/-- The source receives READY: COMMIT leaves and the hall is ABSENT here, without a hall reset. -/
def migReadyReceiveOp (s : Status) (d : Dev) : Dev :=
  match d.tenants.mig with
  | none => d
  | some m =>
    let h := m.hall
    if !m.sent then d
    else if s ≠ .ok then d.migEnd .remoteFailed
    else
      let us := match m.goAt with | some t => (d.time.raw - t) / 1000 | none => 0
      let d := (d.migSend 5 h []).setHalls fun x => { x with mig := none, dirty := [] }
      (((d.hallGone h).count (hallCounter h 2)).migDone h .ok us).hallDone h .ok

def migCommitReceiveOp (h : Nat) (d : Dev) : Dev := if d.hallState h = 6 ∧ h ≠ 0 ∧ d.tenants.arrived.contains h then d.migArrived h else d

/-- 10 ms without COMMIT after the link has failed. `sent` says whether the source had sent COMMIT: what cannot be, while READY has not been
answered. -/
def migCommitTimeoutOp (h : Nat) (sent : Bool) (d : Dev) : Dev :=
  if d.hallState h ≠ 6 ∨ h = 0 ∨ !(d.tenants.lostAt.any fun t => d.passed t 10000000) then d
  else if sent ∧ d.tenants.arrived.contains h then d.setHall h 7
  else d.migDiscard h .remoteTimeout

def inDoubtAnswerOp (h : Nat) (committed : Bool) (d : Dev) : Dev :=
  if d.hallState h ≠ 7 ∨ h = 0 then d else if committed then d.migArrived h else d.migDiscard h .remoteTimeout

/-! ### Lockstep (R329) -/

/-- The checker of a pair finds a mismatch of `kind` 1 to 3 at `pc`; `i` is the executor, if the pair is one. -/
def lockstepMismatchOp (p kind pc : Nat) (d : Dev) : Dev :=
  if d.get (Ent.Pair.STATE p) ≠ 1 then d
  else
    let v := kind * 65536 + pc % 65536
    let d := (d.put (Ent.Pair.STATE p) 2).count ⟨Ent.Pair.MISMATCHES p, Ent.Pair.COUNTER_SAT p, 0, srcCore (2 * p)⟩
    let d := (d.setHart (4 + 2 * p) fun x => { x with halted := true }).setHart (5 + 2 * p) fun x => { x with halted := true }
    let d := ((d.event (srcCore (2 * p)) 0x0021 v).eventRing 0 (srcCore (2 * p)) 0x0021 v).sysIrq 8 p
    if d.engineCore (2 * p) then d.executorFault (8 + p) 3 0
    else (List.range 255).foldl (fun d h => if bit (d.get (Ent.Hall.CCORES (h + 1))) (2 * p) then d.hallFault (h + 1) 1 else d) d

/-! ### Groups -/

/-- The states in which a hall's allocations and windows do not change (R377). -/
def hallMoving (s : Nat) : Bool := decide (4 ≤ s) && decide (s ≤ 7)

/-- The quota group (R377 to R379): the first conflict in the proposed state `x`. -/
def hallGroupFault (d x : Dev) (h : Nat) : Option Nat :=
  let added (c : Nat) : Bool := bit (x.get (Ent.Hall.CCORES h)) c && !bit (d.get (Ent.Hall.CCORES h)) c
  let b := x.get (Ent.Hall.BIND_CORE h)
  let g := x.get (Ent.Hall.GEI h)
  match (List.range 7).find? fun i => decide (x.quota h i < d.hallUse h i) with
  | some i => some (quotaSub i)
  | none =>
    if (d.dmaOf h).any fun c => decide (x.get (Ent.Hall.DMA_PRIO_MAX h) < d.get (Ent.Dma.PRIORITY c)) then some 0x12
    else if (List.range 8).any fun c => added c &&
        (((List.range 256).any fun k => k != h && k != 0 && bit (d.get (Ent.Hall.CCORES k)) c) ||
         (d.flag (Ent.Pair.LOCKSTEP (c / 2)) && !added (if c % 2 = 0 then c + 1 else c - 1))) then some 0x18
    else if 4 ≤ b ∧ b ≤ 11 ∧ !bit (x.get (Ent.Hall.CCORES h)) (b - 4) then some 0x19
    else if b ≤ 3 ∧ (g = 0 ∨ (List.range 256).any fun k => k != h && k != 0 && d.get (Ent.Hall.BIND_CORE k) == b && d.get (Ent.Hall.GEI k) == g) then some 0x1A
    else if 4 ≤ b ∧ b ≤ 11 ∧ g ≠ 0 then some 0x1A
    else none

def hallGroupWrong (d x : Dev) (h : Nat) : Bool :=
  hallMoving (d.hallState h) ||
  (List.range 8).any fun c => bit (x.get (Ent.Hall.CCORES h)) c && !bit (d.get (Ent.Hall.CCORES h)) c && d.engineCore c

/-- The QUOTA line of a RUNNING hall (R377). -/
def Dev.quotaLine (d : Dev) (h : Nat) : Dev := if h ≠ 0 ∧ d.hallState h = 1 then d.setFldBit (Rg.Hpg.LINES_SET h) 1 true else d

def Dev.hallGroupApplied (d old : Dev) (h : Nat) : Dev :=
  let had (c : Nat) : Bool := bit (old.get (Ent.Hall.CCORES h)) c
  let has (c : Nat) : Bool := bit (d.get (Ent.Hall.CCORES h)) c
  let d := (List.range 8).foldl (fun d c =>
    if has c && !had c then (d.resetCore (4 + c)).setHart (4 + c) fun x => { x with nhall := h }
    else if had c && !has c then d.coreLeaves c else d) d
  if (List.range 7).all (fun i => d.quota h i == old.quota h i) && d.get (Ent.Hall.DMA_PRIO_MAX h) == old.get (Ent.Hall.DMA_PRIO_MAX h) &&
      d.get (Ent.Hall.CCORES h) == old.get (Ent.Hall.CCORES h) then d
  else d.quotaLine h

/-- The hall whose quota an APPLY would exceed, with the quota's subindex: the check that comes last (R377). -/
def quotaFault (d x : Dev) : Option Nat :=
  let stuck (h : Nat) : Option Nat :=
    match (List.range 7).find? fun i => decide (d.hallUse h i < x.hallUse h i) && decide (x.quota h i < x.hallUse h i) with
    | some i => some (quotaSub i)
    | none => if (x.dmaOf h).any fun c => decide (x.get (Ent.Hall.DMA_PRIO_MAX h) < x.get (Ent.Dma.PRIORITY c)) then some 0x12 else none
  ((List.range 255).filterMap fun h => stuck (h + 1)).head?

------------------------------

_Exercise requirements_
Return the records above verbatim, in their entirety.

_Result of this exercise_
/-- The source receives READY: COMMIT leaves and the hall is ABSENT here, without a hall reset. -/
def migReadyReceiveOp (s : Status) (d : Dev) : Dev :=
  match d.tenants.mig with
  | none => d
  | some m =>
    let h := m.hall
    if !m.sent then d
    else if s ≠ .ok then d.migEnd .remoteFailed
    else
      let us := match m.goAt with | some t => (d.time.raw - t) / 1000 | none => 0
      let d := (d.migSend 5 h []).setHalls fun x => { x with mig := none, dirty := [] }
      (((d.hallGone h).count (hallCounter h 2)).migDone h .ok us).hallDone h .ok

def migCommitReceiveOp (h : Nat) (d : Dev) : Dev := if d.hallState h = 6 ∧ h ≠ 0 ∧ d.tenants.arrived.contains h then d.migArrived h else d

/-- 10 ms without COMMIT after the link has failed. `sent` says whether the source had sent COMMIT: what cannot be, while READY has not been
answered. -/
def migCommitTimeoutOp (h : Nat) (sent : Bool) (d : Dev) : Dev :=
  if d.hallState h ≠ 6 ∨ h = 0 ∨ !(d.tenants.lostAt.any fun t => d.passed t 10000000) then d
  else if sent ∧ d.tenants.arrived.contains h then d.setHall h 7
  else d.migDiscard h .remoteTimeout

def inDoubtAnswerOp (h : Nat) (committed : Bool) (d : Dev) : Dev :=
  if d.hallState h ≠ 7 ∨ h = 0 then d else if committed then d.migArrived h else d.migDiscard h .remoteTimeout

/-! ### Lockstep (R329) -/

/-- The checker of a pair finds a mismatch of `kind` 1 to 3 at `pc`; `i` is the executor, if the pair is one. -/
def lockstepMismatchOp (p kind pc : Nat) (d : Dev) : Dev :=
  if d.get (Ent.Pair.STATE p) ≠ 1 then d
  else
    let v := kind * 65536 + pc % 65536
    let d := (d.put (Ent.Pair.STATE p) 2).count ⟨Ent.Pair.MISMATCHES p, Ent.Pair.COUNTER_SAT p, 0, srcCore (2 * p)⟩
    let d := (d.setHart (4 + 2 * p) fun x => { x with halted := true }).setHart (5 + 2 * p) fun x => { x with halted := true }
    let d := ((d.event (srcCore (2 * p)) 0x0021 v).eventRing 0 (srcCore (2 * p)) 0x0021 v).sysIrq 8 p
    if d.engineCore (2 * p) then d.executorFault (8 + p) 3 0
    else (List.range 255).foldl (fun d h => if bit (d.get (Ent.Hall.CCORES (h + 1))) (2 * p) then d.hallFault (h + 1) 1 else d) d

/-! ### Groups -/

/-- The states in which a hall's allocations and windows do not change (R377). -/
def hallMoving (s : Nat) : Bool := decide (4 ≤ s) && decide (s ≤ 7)

/-- The quota group (R377 to R379): the first conflict in the proposed state `x`. -/
def hallGroupFault (d x : Dev) (h : Nat) : Option Nat :=
  let added (c : Nat) : Bool := bit (x.get (Ent.Hall.CCORES h)) c && !bit (d.get (Ent.Hall.CCORES h)) c
  let b := x.get (Ent.Hall.BIND_CORE h)
  let g := x.get (Ent.Hall.GEI h)
  match (List.range 7).find? fun i => decide (x.quota h i < d.hallUse h i) with
  | some i => some (quotaSub i)
  | none =>
    if (d.dmaOf h).any fun c => decide (x.get (Ent.Hall.DMA_PRIO_MAX h) < d.get (Ent.Dma.PRIORITY c)) then some 0x12
    else if (List.range 8).any fun c => added c &&
        (((List.range 256).any fun k => k != h && k != 0 && bit (d.get (Ent.Hall.CCORES k)) c) ||
         (d.flag (Ent.Pair.LOCKSTEP (c / 2)) && !added (if c % 2 = 0 then c + 1 else c - 1))) then some 0x18
    else if 4 ≤ b ∧ b ≤ 11 ∧ !bit (x.get (Ent.Hall.CCORES h)) (b - 4) then some 0x19
    else if b ≤ 3 ∧ (g = 0 ∨ (List.range 256).any fun k => k != h && k != 0 && d.get (Ent.Hall.BIND_CORE k) == b && d.get (Ent.Hall.GEI k) == g) then some 0x1A
    else if 4 ≤ b ∧ b ≤ 11 ∧ g ≠ 0 then some 0x1A
    else none

def hallGroupWrong (d x : Dev) (h : Nat) : Bool :=
  hallMoving (d.hallState h) ||
  (List.range 8).any fun c => bit (x.get (Ent.Hall.CCORES h)) c && !bit (d.get (Ent.Hall.CCORES h)) c && d.engineCore c

/-- The QUOTA line of a RUNNING hall (R377). -/
def Dev.quotaLine (d : Dev) (h : Nat) : Dev := if h ≠ 0 ∧ d.hallState h = 1 then d.setFldBit (Rg.Hpg.LINES_SET h) 1 true else d

def Dev.hallGroupApplied (d old : Dev) (h : Nat) : Dev :=
  let had (c : Nat) : Bool := bit (old.get (Ent.Hall.CCORES h)) c
  let has (c : Nat) : Bool := bit (d.get (Ent.Hall.CCORES h)) c
  let d := (List.range 8).foldl (fun d c =>
    if has c && !had c then (d.resetCore (4 + c)).setHart (4 + c) fun x => { x with nhall := h }
    else if had c && !has c then d.coreLeaves c else d) d
  if (List.range 7).all (fun i => d.quota h i == old.quota h i) && d.get (Ent.Hall.DMA_PRIO_MAX h) == old.get (Ent.Hall.DMA_PRIO_MAX h) &&
      d.get (Ent.Hall.CCORES h) == old.get (Ent.Hall.CCORES h) then d
  else d.quotaLine h

/-- The hall whose quota an APPLY would exceed, with the quota's subindex: the check that comes last (R377). -/
def quotaFault (d x : Dev) : Option Nat :=
  let stuck (h : Nat) : Option Nat :=
    match (List.range 7).find? fun i => decide (d.hallUse h i < x.hallUse h i) && decide (x.quota h i < x.hallUse h i) with
    | some i => some (quotaSub i)
    | none => if (x.dmaOf h).any fun c => decide (x.get (Ent.Hall.DMA_PRIO_MAX h) < x.get (Ent.Dma.PRIORITY c)) then some 0x12 else none
  ((List.range 255).filterMap fun h => stuck (h + 1)).head?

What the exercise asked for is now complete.